/-- Registers of HSE at 0x70000, part 0: HSE_CTRL, HSE_STATUS, HSE_MEAS_V, HSE_MEAS_I, HSE_CNT, HSE_PWM, HSE_DEAD, HSE_THR, HSE_RAMP, HSE_SAMP, HSE_SCALE_V, HSE_SCALE_I. -/
def rowsHse0 : List RegRow := [
  ⟨0, 1, 4, 5, 0, 2, 0, 0, 0, 0, 0, 0, false⟩,
  ⟨4, 1, 4, 0, 0xffff, 0, 0, 0, 0, 0, 6, 0xf0, false⟩,
  ⟨8, 1, 4, 0, 0xffffffff, 0, 0, 0, 0, 0, 0, 0, false⟩,
  ⟨0xc, 1, 4, 0, 0xffffffff, 0, 0, 0, 0, 0, 0, 0, false⟩,
  ⟨0x10, 1, 4, 0, 0, 0, 0, 0, 0xffffffff, 0, 0, 0, false⟩,
  ⟨0x40, 1, 4, 0xffffffff, 0, 0, 0, 0, 0, 0, 0, 0xffffffff, false⟩,
  ⟨0x44, 1, 4, 0xffffff, 0, 0, 0, 0, 0, 0, 0, 0xffffff, false⟩,
  ⟨0x48, 1, 4, 0x3fffffff, 0, 0, 0, 0, 0, 0, 0, 0x3fffffff, false⟩,
  ⟨0x4c, 1, 4, 0xff, 0, 0, 0, 0, 0, 0, 0, 0xff, false⟩,
  ⟨0x50, 1, 4, 0x3ff07ff, 0, 0, 0, 0, 0, 0, 0, 0x3ff07ff, false⟩,
  ⟨0x54, 1, 4, 0xffffffff, 0, 0, 0, 0, 0, 0, 0, 0xffffffff, false⟩,
  ⟨0x58, 1, 4, 0xffffffff, 0, 0, 0, 0, 0, 0, 0, 0xffffffff, false⟩]

/-- Registers of HSE at 0x70000, part 1: HSE_VSET, HSE_KP, HSE_KI, HSE_SS, HSE_PROT, HSE_ADMIT, HSE_ADMIT_WAIT. -/
def rowsHse1 : List RegRow := [
  ⟨0x5c, 1, 4, 0xffffffff, 0, 0, 0, 0, 0, 0, 0, 0xffffffff, false⟩,
  ⟨0x60, 1, 4, 0xffffffff, 0, 0, 0, 0, 0, 0, 0, 0xffffffff, false⟩,
  ⟨0x64, 1, 4, 0xffffffff, 0, 0, 0, 0, 0, 0, 0, 0xffffffff, false⟩,
  ⟨0x68, 1, 4, 0xffffffff, 0, 0, 0, 0, 0, 0, 0, 0xffffffff, false⟩,
  ⟨0x6c, 1, 4, 0xff, 0, 0, 0, 0, 0, 0, 0, 0xff, false⟩,
  ⟨0x70, 1, 4, 0xffffff, 0, 0, 0, 0, 0, 0, 0, 0xffffff, false⟩,
  ⟨0x74, 1, 4, 0x3fff, 0, 0, 0, 0, 0, 0, 0, 0x3fff, false⟩]

/-- Registers of HSED at 0x70800, part 0: HSE_DAC_RB, HSE_DAC_TOL. -/
def rowsHsed0 : List RegRow := [
  ⟨0, 1, 4, 0xfc, 0, 0, 0x100, 0, 0, 0, 0x80, 0, false⟩,
  ⟨4, 1, 4, 0xff, 0, 0, 0, 0, 0, 0, 8, 0, false⟩]

/-- Registers of BUS at 0x80000, part 0: BUS_CTRL, BUS_STATUS, BUS_MEAS_V, BUS_P_REQ, BUS_P_IN, BUS_P_SHELF, BUS_P_DUMP, BUS_P_INPUT, BUS_ROOM_SNK, BUS_ROOM_SRC, BUS_CFG, BUS_V_SET. -/
def rowsBus0 : List RegRow := [
  ⟨0, 1, 4, 1, 0, 2, 0, 0, 0, 0, 0, 0, false⟩,
  ⟨4, 1, 4, 0, 0xf0000ff7, 0, 0, 0, 0, 0, 0, 0, false⟩,
  ⟨8, 1, 4, 0, 0xffffffff, 0, 0, 0, 0, 0, 0, 0, false⟩,
  ⟨0xc, 1, 4, 0, 0xffffffff, 0, 0, 0, 0, 0, 0, 0, false⟩,
  ⟨0x10, 1, 4, 0, 0xffffffff, 0, 0, 0, 0, 0, 0, 0, false⟩,
  ⟨0x14, 1, 4, 0, 0xffffffff, 0, 0, 0, 0, 0, 0, 0, false⟩,
  ⟨0x18, 1, 4, 0, 0xffffffff, 0, 0, 0, 0, 0, 0, 0, false⟩,
  ⟨0x1c, 1, 4, 0, 0xffffffff, 0, 0, 0, 0, 0, 0, 0, false⟩,
  ⟨0x20, 1, 4, 0, 0xffffffff, 0, 0, 0, 0, 0, 0, 0, false⟩,
  ⟨0x24, 1, 4, 0, 0xffffffff, 0, 0, 0, 0, 0, 0, 0, false⟩,
  ⟨0x100, 1, 4, 0x1ff3, 0, 0, 0, 0, 0, 0, 0, 0x1ff3, true⟩,
  ⟨0x104, 1, 4, 0xffffffff, 0, 0, 0, 0, 0, 0, 0, 0xffffffff, true⟩]

/-- Registers of BUS at 0x80000, part 1: BUS_V_HI, BUS_V_LO, BUS_V_OV, BUS_V_SHED, BUS_V_HOLD_END, BUS_V_UV, BUS_SENSE_TOL, BUS_K, BUS_IN_SLEW, BUS_P_PREF, BUS_SOC_TGT, BUS_CAP_P. -/
def rowsBus1 : List RegRow := [
  ⟨0x108, 1, 4, 0xffffffff, 0, 0, 0, 0, 0, 0, 0, 0xffffffff, true⟩,
  ⟨0x10c, 1, 4, 0xffffffff, 0, 0, 0, 0, 0, 0, 0, 0xffffffff, true⟩,
  ⟨0x110, 1, 4, 0xffffffff, 0, 0, 0, 0, 0, 0, 0, 0xffffffff, true⟩,
  ⟨0x114, 1, 4, 0xffffffff, 0, 0, 0, 0, 0, 0, 0, 0xffffffff, true⟩,
  ⟨0x118, 1, 4, 0xffffffff, 0, 0, 0, 0, 0, 0, 0, 0xffffffff, true⟩,
  ⟨0x11c, 1, 4, 0xffffffff, 0, 0, 0, 0, 0, 0, 0, 0xffffffff, true⟩,
  ⟨0x124, 1, 4, 0xffffffff, 0, 0, 0, 0, 0, 0, 0, 0xffffffff, true⟩,
  ⟨0x128, 1, 4, 0xffffffff, 0, 0, 0, 0, 0, 0, 0, 0xffffffff, true⟩,
  ⟨0x12c, 1, 4, 0xffffffff, 0, 0, 0, 0, 0, 0, 0, 0xffffffff, true⟩,
  ⟨0x130, 1, 4, 0xffffffff, 0, 0, 0, 0, 0, 0, 0, 0xffffffff, true⟩,
  ⟨0x134, 1, 4, 0xffffffff, 0, 0, 0, 0, 0, 0, 0, 0xffffffff, true⟩,
  ⟨0x138, 1, 4, 0xffffffff, 0, 0, 0, 0, 0, 0, 0, 0xffffffff, true⟩]

/-- Registers of BUS at 0x80000, part 2: BUS_CAP_I, BUS_IN_PMAX, BUS_SHELF_CHG, BUS_SHELF_DIS, BUS_DUMP_PMAX, BUS_R_DUMP, BUS_DUMP_E, BUS_DUMP_PAVG, BUS_SHED, BUS_SHED_PRIO, BUS_ADM_CAP, BUS_ADM_RATE. -/
def rowsBus2 : List RegRow := [
  ⟨0x13c, 1, 4, 0xffffffff, 0, 0, 0, 0, 0, 0, 0, 0xffffffff, true⟩,
  ⟨0x140, 1, 4, 0xffffffff, 0, 0, 0, 0, 0, 0, 0, 0xffffffff, true⟩,
  ⟨0x144, 1, 4, 0xffffffff, 0, 0, 0, 0, 0, 0, 0, 0xffffffff, true⟩,
  ⟨0x148, 1, 4, 0xffffffff, 0, 0, 0, 0, 0, 0, 0, 0xffffffff, true⟩,
  ⟨0x14c, 1, 4, 0xffffffff, 0, 0, 0, 0, 0, 0, 0, 0xffffffff, true⟩,
  ⟨0x150, 1, 4, 0xffffffff, 0, 0, 0, 0, 0, 0, 0, 0xffffffff, true⟩,
  ⟨0x154, 1, 4, 0xffffffff, 0, 0, 0, 0, 0, 0, 0, 0xffffffff, true⟩,
  ⟨0x158, 1, 4, 0xffffffff, 0, 0, 0, 0, 0, 0, 0, 0xffffffff, true⟩,
  ⟨0x15c, 1, 4, 0x3ff, 0, 0, 0, 0, 0, 0, 0, 0x3ff, true⟩,
  ⟨0x160, 12, 4, 0xffffffff, 0, 0, 0, 0, 0, 0, 0, 0xffffffff, true⟩,
  ⟨0x190, 1, 4, 0xffffffff, 0, 0, 0, 0, 0, 0, 0, 0xffffffff, true⟩,
  ⟨0x194, 1, 4, 0xffffffff, 0, 0, 0, 0, 0, 0, 0, 0xffffffff, true⟩]

/-- Registers of BUS at 0x80000, part 3: BUS_START_SLEW, BUS_HS_UV_RISE, BUS_HS_UV_FALL, BUS_HS_OV_RISE, BUS_HS_OV_FALL, BUS_HS_PG_DROP, BUS_HS_SCALE, BUS_HS_TIME, BUS_HS_LIM, BUS_HS_FLT, BUS_HS_ADMIT, BUS_HS_WAIT. -/
def rowsBus3 : List RegRow := [
  ⟨0x198, 1, 4, 0xffffffff, 0, 0, 0, 0, 0, 0, 0, 0xffffffff, true⟩,
  ⟨0x1a0, 1, 4, 0xffffffff, 0, 0, 0, 0, 0, 0, 0, 0xffffffff, true⟩,
  ⟨0x1a4, 1, 4, 0xffffffff, 0, 0, 0, 0, 0, 0, 0, 0xffffffff, true⟩,
  ⟨0x1a8, 1, 4, 0xffffffff, 0, 0, 0, 0, 0, 0, 0, 0xffffffff, true⟩,
  ⟨0x1ac, 1, 4, 0xffffffff, 0, 0, 0, 0, 0, 0, 0, 0xffffffff, true⟩,
  ⟨0x1b0, 1, 4, 0xffffffff, 0, 0, 0, 0, 0, 0, 0, 0xffffffff, true⟩,
  ⟨0x1b4, 1, 4, 0xffffffff, 0, 0, 0, 0, 0, 0, 0, 0xffffffff, true⟩,
  ⟨0x1b8, 1, 4, 0x3ff03ff, 0, 0, 0, 0, 0, 0, 0, 0x3ff03ff, true⟩,
  ⟨0x1bc, 1, 4, 0xffcfffff, 0, 0, 0, 0, 0, 0, 0, 0xffcfffff, true⟩,
  ⟨0x1c0, 1, 4, 0xffffc3ff, 0, 0, 0, 0, 0, 0, 0, 0xffffc3ff, true⟩,
  ⟨0x1c4, 1, 4, 0xffffff, 0, 0, 0, 0, 0, 0, 0, 0xffffff, true⟩,
  ⟨0x1c8, 1, 4, 0x3fff, 0, 0, 0, 0, 0, 0, 0, 0x3fff, true⟩]

/-- Registers of BUS at 0x80000, part 4: BUS_HS_RSNS, BUS_ADM_LEVEL, BUS_ADM_STAT, BUS_HS_CTRL, BUS_HS_STATUS, BUS_HS_MEAS_VIN, BUS_HS_MEAS_I. -/
def rowsBus4 : List RegRow := [
  ⟨0x1cc, 1, 4, 0xffffffff, 0, 0, 0, 0, 0, 0, 0, 0xffffffff, true⟩,
  ⟨0x200, 1, 4, 0, 0xffffffff, 0, 0, 0, 0, 0, 0, 0, false⟩,
  ⟨0x204, 1, 4, 0, 0xe0ff, 0, 0, 0, 0xff000000, 0, 0x2000, 0, false⟩,
  ⟨0x300, 1, 4, 1, 0, 2, 0, 0, 0, 0, 0, 0, false⟩,
  ⟨0x304, 1, 4, 0, 0xfef, 0, 0, 0, 0, 0, 0, 0, false⟩,
  ⟨0x308, 1, 4, 0, 0xffffffff, 0, 0, 0, 0, 0, 0, 0, false⟩,
  ⟨0x30c, 1, 4, 0, 0xffffffff, 0, 0, 0, 0, 0, 0, 0, false⟩]

/-- Registers of GAU at 0x90000, part 0: GAU_CTRL, GAU_STATUS, GAU_SOC_REP, GAU_SOC_EST, GAU_SOC_REST, GAU_I, GAU_V, GAU_T, GAU_Q_MAX, GAU_Q_PASS_LO, GAU_Q_PASS_HI, GAU_CYCLES. -/
def rowsGau0 : List RegRow := [
  ⟨0, 1, 4, 1, 0, 0xe, 0, 0, 0, 0, 0, 0, false⟩,
  ⟨4, 1, 4, 0, 0xfff, 0, 0, 0, 0, 0, 0xf0, 0, false⟩,
  ⟨8, 1, 4, 0, 0xffffffff, 0, 0, 0, 0, 0, 0, 0, false⟩,
  ⟨0xc, 1, 4, 0, 0xffffffff, 0, 0, 0, 0, 0, 0, 0, false⟩,
  ⟨0x10, 1, 4, 0, 0xffffffff, 0, 0, 0, 0, 0, 0, 0, false⟩,
  ⟨0x14, 1, 4, 0, 0xffffffff, 0, 0, 0, 0, 0, 0, 0, false⟩,
  ⟨0x18, 1, 4, 0, 0xffffffff, 0, 0, 0, 0, 0, 0, 0, false⟩,
  ⟨0x1c, 1, 4, 0, 0xffffffff, 0, 0, 0, 0, 0, 0, 0, false⟩,
  ⟨0x20, 1, 4, 0xffffffff, 0, 0, 0, 0, 0, 0, 0, 0xffffffff, false⟩,
  ⟨0x24, 1, 4, 0, 0xffffffff, 0, 0, 0, 0, 0, 0, 0, false⟩,
  ⟨0x28, 1, 4, 0, 0xffffffff, 0, 0, 0, 0, 0, 0, 0, false⟩,
  ⟨0x2c, 1, 4, 0, 0xffffffff, 0, 0, 0, 0, 0, 0, 0, false⟩]

/-- Registers of GAU at 0x90000, part 1: GAU_LEARN_INFO, GAU_CNT, GAU_EVT, GAU_EVT_EN, GAU_CELL, GAU_TAP_STAT, GAU_T_EXT, GAU_CFG, GAU_OCV_BASE, GAU_Q_DESIGN, GAU_REST, GAU_REST_I. -/
def rowsGau1 : List RegRow := [
  ⟨0x30, 1, 4, 0, 0xffff1fff, 0, 0, 0, 0, 0, 0, 0, false⟩,
  ⟨0x34, 1, 4, 0, 0, 0, 0, 0, 0xffffffff, 0, 0, 0, false⟩,
  ⟨0x38, 1, 4, 0, 0, 0, 0x7ff, 0, 0, 0, 0, 0, false⟩,
  ⟨0x3c, 1, 4, 0x7ff, 0, 0, 0, 0, 0, 0, 0, 0, false⟩,
  ⟨0x40, 8, 4, 0, 0xffffffff, 0, 0, 0, 0, 0, 0, 0, false⟩,
  ⟨0x60, 1, 4, 0, 0xfffe0000, 0, 0x1fffe, 0, 0, 0, 0, 0, false⟩,
  ⟨0x64, 1, 4, 0xffffffff, 0, 0, 0, 0, 0, 0, 0x41c80000, 0, false⟩,
  ⟨0x80, 1, 4, 0xff9f013f, 0, 0, 0, 0, 0, 0, 0, 0xff9f013f, true⟩,
  ⟨0x84, 1, 4, 0xffffffff, 0, 0, 0, 0, 0, 0, 0, 0xffffffff, true⟩,
  ⟨0x88, 1, 4, 0xffffffff, 0, 0, 0, 0, 0, 0, 0, 0xffffffff, true⟩,
  ⟨0x8c, 1, 4, 0xffffff, 0, 0, 0, 0, 0, 0, 0, 0xffffff, true⟩,
  ⟨0x90, 1, 4, 0xffffffff, 0, 0, 0, 0, 0, 0, 0, 0xffffffff, true⟩]

/-- Registers of GAU at 0x90000, part 2: GAU_LOW, GAU_LOW_I, GAU_DEADBAND, GAU_LEARN, GAU_FALLBACK_I, GAU_WARN_PCT, GAU_WARN_T, GAU_EDV_W, GAU_EDV_F, GAU_ECV_W, GAU_ECV_F, GAU_TEMP. -/
def rowsGau2 : List RegRow := [
  ⟨0x94, 1, 4, 0x3ff, 0, 0, 0, 0, 0, 0, 0, 0x3ff, true⟩,
  ⟨0x98, 1, 4, 0xffffffff, 0, 0, 0, 0, 0, 0, 0, 0xffffffff, true⟩,
  ⟨0x9c, 1, 4, 0xffffffff, 0, 0, 0, 0, 0, 0, 0, 0xffffffff, true⟩,
  ⟨0xa0, 1, 4, 0xffffffff, 0, 0, 0, 0, 0, 0, 0, 0xffffffff, true⟩,
  ⟨0xa4, 1, 4, 0xffffffff, 0, 0, 0, 0, 0, 0, 0, 0xffffffff, true⟩,
  ⟨0xa8, 1, 4, 0xffffffff, 0, 0, 0, 0, 0, 0, 0, 0xffffffff, true⟩,
  ⟨0xac, 1, 4, 0xffffffff, 0, 0, 0, 0, 0, 0, 0, 0xffffffff, true⟩,
  ⟨0xb0, 1, 4, 0xffffffff, 0, 0, 0, 0, 0, 0, 0, 0xffffffff, true⟩,
  ⟨0xb4, 1, 4, 0xffffffff, 0, 0, 0, 0, 0, 0, 0, 0xffffffff, true⟩,
  ⟨0xb8, 1, 4, 0xffffffff, 0, 0, 0, 0, 0, 0, 0, 0xffffffff, true⟩,
  ⟨0xbc, 1, 4, 0xffffffff, 0, 0, 0, 0, 0, 0, 0, 0xffffffff, true⟩,
  ⟨0xc0, 1, 4, 0x1f03, 0, 0, 0, 0, 0, 0, 0, 0x1f03, true⟩]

________________________

**What you will do**
Copy each line from the data that features the string "List".

**Written solution**
def rowsHse0 : List RegRow := [
def rowsHse1 : List RegRow := [
def rowsHsed0 : List RegRow := [
def rowsBus0 : List RegRow := [
def rowsBus1 : List RegRow := [
def rowsBus2 : List RegRow := [
def rowsBus3 : List RegRow := [
def rowsBus4 : List RegRow := [
def rowsGau0 : List RegRow := [
def rowsGau1 : List RegRow := [
def rowsGau2 : List RegRow := [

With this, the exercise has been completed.